The campaign is pursuing legal and legislative action across multiple countries, with its most developed push in the European Union through a European Citizens’ Initiative called Stop Destroying Videogames. The initiative argues that an increasing number of publishers sell games that require a constant connection to company servers, then become unplayable when support ends. Its collection period is over, but the campaign is still urging EU citizens to contact members of the European Parliament, especially those on the Internal Market and Consumer Protection committee, to keep pressure on lawmakers.

The numbers behind the effort show how quickly the issue has moved from niche concern to organized political campaign. The European Citizens’ Initiative Forum said Stop Killing Games cleared more than 1.4 million signatures after a last-minute mobilization before the 31 July deadline, powered by gaming content creators and volunteers on Discord. That scale matters because the European Parliament has already flagged the deeper policy question: whether digital games are sold as owned products, licensed services, or something in between, and whether they should remain functional after official support ends.

AI-generated illustration
AI-generated illustration

Ubisoft has become one of the most visible companies in the broader debate. In January 2024, the publisher said it would decommission online services for some older games.
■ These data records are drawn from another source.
/-- R235, R248 to R258: a pipeline starts once its destination is free, opening the life of the site it feeds or taking its feed port; a
gather or scatter reads its index list; a tile is read at its lines, gathered by its indices, or asked of the peer: what translates is
held under way while its reads are out; it arrives in memory once its writes are acknowledged, in a feed slot or in the site's buffer, and
counts; with all tiles arrived, or stopped with none under way, the pipeline retires, and T1 of a gather or scatter receives the rows
zero-filled or skipped. That a gather starts whatever the alignment of its base is the model's reading (log 62). -/
def Obligations.Streamers : Prop :=
  (∀ b isl p s k, headCmd s b isl p = some k → startReady s b isl p = true →
    let u := served s b isl p
    let r := cmdRecipe s b k
    let go (s : State) : State := s.modPort b isl p fun q => { q with run := some newPipe }
    (k.stop = true → exec (.pipelineStart b isl p) s = .next (go u)) ∧
    (k.stop = false → (r.kind = 4 ∨ k.a.toNat % 16 = 0) → speerUp s b k = true →
      (2 ≤ r.dk → exec (.pipelineStart b isl p) s = .next (go u)) ∧
      (r.dk = 1 → exec (.pipelineStart b isl p) s =
        .next (go (u.modBay b fun y => { y with feedBy := AMap.set y.feedBy (r.dsite % 4) (isl, p) }))) ∧
      ∀ x, r.dk = 0 → s.site? b (destSite s b k) = some x → x.poison = false →
        exec (.pipelineStart b isl p) s = .next (go (kick (openLife
          (u.modSite b (destSite s b k) fun x => { x with started := true }) b (destSite s b k) (startKey s b k x)) b)))) ∧
  (∀ b isl p s k x, headCmd s b isl p = some k → indexReady s b isl p = true →
    let r := cmdRecipe s b k
    let n := ((s.ctx? b k.ctx).map (·.siteBase)).getD 0 + r.isite
    let len := 4 * r.nidx
    s.site? b n = some x → x.poison = false → x.wbase ≤ k.b.toNat → k.b.toNat + len ≤ x.wbase + x.wsize → k.b.toNat % 4 = 0 →
    ∀ ls v, ioTranslate b isl p k x.phys len (cutRun (len / 64 + 2) k.b.toNat 0 len) (served s b isl p) = .ok ls v →
      exec (.indexListRead b isl p) s = .next (issueReads b isl p k x.phys 0 ls (v.modPort b isl p fun q =>
        { q with run := q.run.map fun x =>
            { x with listing := some ⟨0, List.replicate len 0, List.replicate len false, 0, [], ls.length, 0⟩ } }))) ∧
  (∀ (x : Pipe) t, x.listing = some t → t.left = 0 → x.listed = { x with
    listing := none
    index := some ((List.range (t.data.length / 4)).map fun i =>
      (leNat ((t.data.drop (4 * i)).take 4), ((t.poi.drop (4 * i)).take 4).any id)) }) ∧
  (∀ b isl p s k x, headCmd s b isl p = some k → (s.port b isl p).run = some x → readReady s b isl p = true → speerUp s b k = true →
    let u := served s b isl p
    let r := cmdRecipe s b k
    (speerIn k = true → exec (.tileRead b isl p) s = .next (askTile u b isl p k r x)) ∧
    (speerIn k = false → r.kind = 4 → exec (.tileRead b isl p) s = .next (readGather u b isl p k r x)) ∧
    (speerIn k = false → r.kind ≠ 4 → exec (.tileRead b isl p) s = .next (readCopy u b isl p k r x))) ∧
  (∀ s b isl p k len as t ls v, ioTranslate b isl p k false len (as.flatMap fun a => cutRun (len / 64 + 2) a.1 a.2 len) s = .ok ls v →
    readLines s b isl p k len as t = issueReads b isl p k false (t.idx + 1) ls (holdTile v b isl p { t with left := ls.length })) ∧
  (∀ b isl p s k x y l, headCmd s b isl p = some k → (s.port b isl p).run = some x → x.tiles = y :: l →
    arriveReady s b isl p = true →
    let r := cmdRecipe s b k
    let t := y.shaped r
    (r.dk = 0 → exec (.tileArrive b isl p) s = .next (tileDone (fedArrive s b (destSite s b k) t) b isl p k r t)) ∧
    (r.dk = 1 → exec (.tileArrive b isl p) s = .next (tileDone (s.modBay b fun y =>
      { y with
        feeds := AMap.set y.feeds (r.dsite % 4) (AMap.getD y.feeds (r.dsite % 4) [] ++ [⟨k.ctx, (destOp k + t.idx) % 2 ^ 32, t.data, t.poi.any id⟩]) }) b isl p k r t)) ∧
    (r.dk = 2 →
      let q := writeTile s b isl p k (outLen r t) t (tilePieces k r t)
      exec (.tileArrive b isl p) s = .next (if q.1 ∧ landOut q.2 b isl p = false then tileDone q.2 b isl p k r t else q.2)) ∧
    (r.dk = 3 → (t.idx + 1) * (peerFrames r k.b.toNat t).length ≤ x.confirmed →
      exec (.tileArrive b isl p) s = .next (tileDone s b isl p k r t))) ∧
  ∀ b isl p s k x, headCmd s b isl p = some k → (s.port b isl p).run = some x → endReady s b isl p = true →
    exec (.pipelineEnd b isl p) s = .next (retire
      (s.modBay b fun y => { y with feedBy := y.feedBy.filter fun e => e.2 != (isl, p) }) b isl p k
      (if k.op = 0xB5 ∨ k.op = 0xB6 then .sc (word x.zeroed) else .ct 1))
On 4 December 2024, Ubisoft announced it would discontinue development on XDefiant, saying the game’s servers would stay active until 3 June 2025. The company said the decision followed a review of performance, profitability, and market conditions, and that the closure was not taken lightly.

Ubisoft’s own help pages say offline features can remain available when online services for older legacy games are shut down, but multiplayer services, in-game news, and player statistics may disappear. That distinction sits at the heart of the ownership dispute: consumers may still have a disc, a download, or a receipt, but not a fully working product.

The question is resonating beyond games. In the United States, the Federal Trade Commission says its Bureau of Consumer Protection fights unfair, deceptive, and fraudulent practices, and the agency has highlighted major video game industry cases. That puts digital gaming in the same policy lane as subscriptions and other online services, where the fine print can decide whether a purchase is really a purchase at all.